=== Data listing ===

/-- A finite FP32 value in units of 2^-157. -/
def fx157 (x : Ex) : Int := x.toInt (-157)
/-- The predicate of FCMP (R204). -/
def compareFp (k : FCond) (a b : Opd) : Byte :=
  match firstTok [a, b] with
  | some t => predPois (tokCode t)
  | none =>
    let x := fvOf .f32 a.v
    let y := fvOf .f32 b.v
    if x = .nan ∨ y = .nan then mkPred (decide (k = .ne) || decide (k = .uno)) true
    else
      let val := fun (v : FV) => match v with
        | .fin e => fx157 e
        | .inf n => if n then -(2 : Int) ^ 300 else (2 : Int) ^ 300
        | .nan => 0
      let go := fun r => compareFx r (val x) (val y) (x.srcEb a.eb) (y.srcEb b.eb)
      match k with
      | .eq => go .eq | .ne => go .ne | .lt => go .lt | .le => go .le | .gt => go .gt | .ge => go .ge
      | .ord => mkPred true (ebBig (x.srcEb a.eb) || ebBig (y.srcEb b.eb))
      | .uno => mkPred false (ebBig (x.srcEb a.eb) || ebBig (y.srcEb b.eb))

/-! ### Order (R203) -/

/-- a below b, with -0 below +0. -/
def fpBelow (a b : Nat) : Bool :=
  let x := fpDecode .f32 a
  let y := fpDecode .f32 b
  match fvOf .f32 a, fvOf .f32 b with
  | .inf n, .inf m => n && !m
  | .inf n, _ => n
  | _, .inf m => !m
  | _, _ => x.lt y || (x.eqv y && fSign .f32 a && !fSign .f32 b)
/-- FMIN and FMAX: bits, and the bound of the Order class. -/
def fpOrder (max : Bool) (a b : Nat) (ea eb : EB) : Nat × EB :=
  if isNaN .f32 a || isNaN .f32 b then (Fmt.nan .f32, ebInf)
  else
    let r := if fpBelow a b != max then a else b
    (r, if fSpecial .f32 r then ebInf else ebMax (ebSrc .f32 a ea) (ebSrc .f32 b eb))

/-! ### Conversions (R81, R212 to R214) -/

/-- Range of an integer format (Table 3-4). -/
def intMin : Fmt → Int
  | .i8 => -128 | .i4 => -7 | _ => -(2 : Int) ^ 31
def intMax : Fmt → Int
  | .i8 => 127 | .i4 => 7 | _ => (2 : Int) ^ 31 - 1
/-- An element of an integer format; INT4 code 0b1000 reads as -7 (R75). -/
def intElem (f : Fmt) (x : Nat) : Int := if f = .i4 ∧ x = 8 then -7 else signed f.width x
/-- Whether the code 0b1000 of INT4 was read: its input error (R75). -/
def in4 (f : Fmt) (x : Nat) : EB := if f = .i4 ∧ x = 8 then ebUp2 0 else 0

/-- Clamp to an integer format: NV without NX when out of range. `nx` says that rounding changed the value. -/
def toIntFmt (f : Fmt) (v : Int) (nx : Bool) : FpOut :=
  if v < intMin f then ⟨wrap f.width (intMin f), false, true, flNV⟩
  else if intMax f < v then ⟨wrap f.width (intMax f), false, true, flNV⟩
  else ⟨wrap f.width v, nx, false, if nx then flNX else 0⟩

/-- A magnitude n × 2^e rounded to an integer, and whether that changed it. Magnitudes of 2^64 and above keep an exponent of
64: they lie outside every integer format. -/
def roundInt (mode : Rnd) (x : Ex) : Int × Bool :=
  let (c, r, den) := scaleQ x.n 1 x.e
  let m := if roundUp mode x.neg c r den then c + 1 else c
  (if x.neg then -(m : Int) else m, decide (r ≠ 0))

/-- Conversion of one element (Table 3-4). An INT32 that overflows FP16 or E5M2 follows R77 under .sat as well: the table names no effect of
.sat for that pair, which R212 makes legal (log entry 38). -/
def convertElem (src dst : Fmt) (mode : Rnd) (sat : Bool) (x : Nat) : FpOut :=
  if src.isFloat then
    match fvOf src x with
    | .nan => if dst.isFloat then .exact dst.nan else .flagged 0 flNV
    | .inf n =>
      let sg := if n then 2 ^ (dst.width - 1) else 0
      if dst.isFloat then
        if dst = .e4m3 then ⟨0x7E + sg, true, true, flOF ||| flNX⟩
        else if sat then ⟨dst.maxEnc + sg, true, true, flOF ||| flNX⟩
        else .exact (dst.infEnc + sg)
      else ⟨wrap dst.width (if n then intMin dst else intMax dst), false, true, flNV⟩
    | .fin e =>
      if dst.isFloat then (fpRound dst mode sat e.neg e.n 1 e.e).out
      else let r := roundInt mode e; toIntFmt dst r.1 r.2
  else
    let v := intElem src x
    if dst.isFloat then (fpRound dst mode false (decide (v < 0)) v.natAbs 1 0).out else toIntFmt dst v false

/-- The bound of a converted element: R99 and the Conversion class, with the error of a reserved INT4 code. -/
def convertEb (src dst : Fmt) (mode : Rnd) (x : Nat) (r : FpOut) (e : EB) : EB :=
  ebRes dst r (ebAdd (ebAdd (if src.isFloat then ebSrc src x e else e) (in4 src x)) (rhoConv dst mode r.bits r.nx))

/-- Element i of a word (R76). -/
def elemOf (f : Fmt) (w i : Nat) : Nat := (w >>> (f.width * i)) % 2 ^ f.width

/-- FRND (R208). -/
def fpRndInt (mode : Rnd) (a : Nat) : FpOut :=
  match fvOf .f32 a with
  | .nan => .exact (Fmt.nan .f32)
  | .inf _ => .exact a
  | .fin x =>
    if 0 ≤ x.e then .exact a
    else
      let r := roundInt mode x
      let y := fpRound .f32 .rn false x.neg r.1.natAbs 1 0
      ⟨y.bits, r.2, false, if r.2 then flNX else 0⟩

/-- FSCALE (R206): a × 2^n with one rounding. Beyond 600 either way every n gives the same result. -/
def fpScale (a : Nat) (n : Int) : FpOut :=
  match fvOf .f32 a with
  | .nan => .exact (Fmt.nan .f32)
  | .inf _ => .exact a
  | .fin x => (fpRound .f32 .rn false x.neg x.n 1 (x.e + (max (-600) (min 600 n)))).out

/-- FCLASS (Table 7-9). -/
def fpClass (a : Nat) : Nat :=
  let neg := fSign .f32 a
  if isNaN .f32 a then 256
  else if isInf .f32 a then (if neg then 1 else 128)
  else if isZero .f32 a then (if neg then 8 else 16)
  else if fExp .f32 a = 0 then (if neg then 4 else 32)
  else if neg then 2 else 64

/-- eb_value rounded up to FP32 (R100, FBND). -/
def boundToFp (e : EB) : Nat := if ebBig e then 0x7F800000 else (fpRound .f32 .rp false false (ebNat e) 1 (-157)).bits
/-- eb_up(|x|) of an FP32 value, held at most 0xFF00 (R100, FSETB). -/
def fpToBound (x : Nat) : EB :=
  match fvOf .f32 x with
  | .fin e => ebUpQ e.n 1 e.e
  | _ => ebInf

end Sys2Proof.Machine
end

===

Exercise objective: Every line above from the line with "Int) ^ 31 - 1" to the line with "if dst.isFloat then (fpRound dst mode sat", both included, must be reproduced exactly, and no other line may appear.

Completed exercise:
  | .i8 => 127 | .i4 => 7 | _ => (2 : Int) ^ 31 - 1
/-- An element of an integer format; INT4 code 0b1000 reads as -7 (R75). -/
def intElem (f : Fmt) (x : Nat) : Int := if f = .i4 ∧ x = 8 then -7 else signed f.width x
/-- Whether the code 0b1000 of INT4 was read: its input error (R75). -/
def in4 (f : Fmt) (x : Nat) : EB := if f = .i4 ∧ x = 8 then ebUp2 0 else 0

/-- Clamp to an integer format: NV without NX when out of range. `nx` says that rounding changed the value. -/
def toIntFmt (f : Fmt) (v : Int) (nx : Bool) : FpOut :=
  if v < intMin f then ⟨wrap f.width (intMin f), false, true, flNV⟩
  else if intMax f < v then ⟨wrap f.width (intMax f), false, true, flNV⟩
  else ⟨wrap f.width v, nx, false, if nx then flNX else 0⟩

/-- A magnitude n × 2^e rounded to an integer, and whether that changed it. Magnitudes of 2^64 and above keep an exponent of
64: they lie outside every integer format. -/
def roundInt (mode : Rnd) (x : Ex) : Int × Bool :=
  let (c, r, den) := scaleQ x.n 1 x.e
  let m := if roundUp mode x.neg c r den then c + 1 else c
  (if x.neg then -(m : Int) else m, decide (r ≠ 0))

/-- Conversion of one element (Table 3-4). An INT32 that overflows FP16 or E5M2 follows R77 under .sat as well: the table names no effect of
.sat for that pair, which R212 makes legal (log entry 38). -/
def convertElem (src dst : Fmt) (mode : Rnd) (sat : Bool) (x : Nat) : FpOut :=
  if src.isFloat then
    match fvOf src x with
    | .nan => if dst.isFloat then .exact dst.nan else .flagged 0 flNV
    | .inf n =>
      let sg := if n then 2 ^ (dst.width - 1) else 0
      if dst.isFloat then
        if dst = .e4m3 then ⟨0x7E + sg, true, true, flOF ||| flNX⟩
        else if sat then ⟨dst.maxEnc + sg, true, true, flOF ||| flNX⟩
        else .exact (dst.infEnc + sg)
      else ⟨wrap dst.width (if n then intMin dst else intMax dst), false, true, flNV⟩
    | .fin e =>
      if dst.isFloat then (fpRound dst mode sat e.neg e.n 1 e.e).out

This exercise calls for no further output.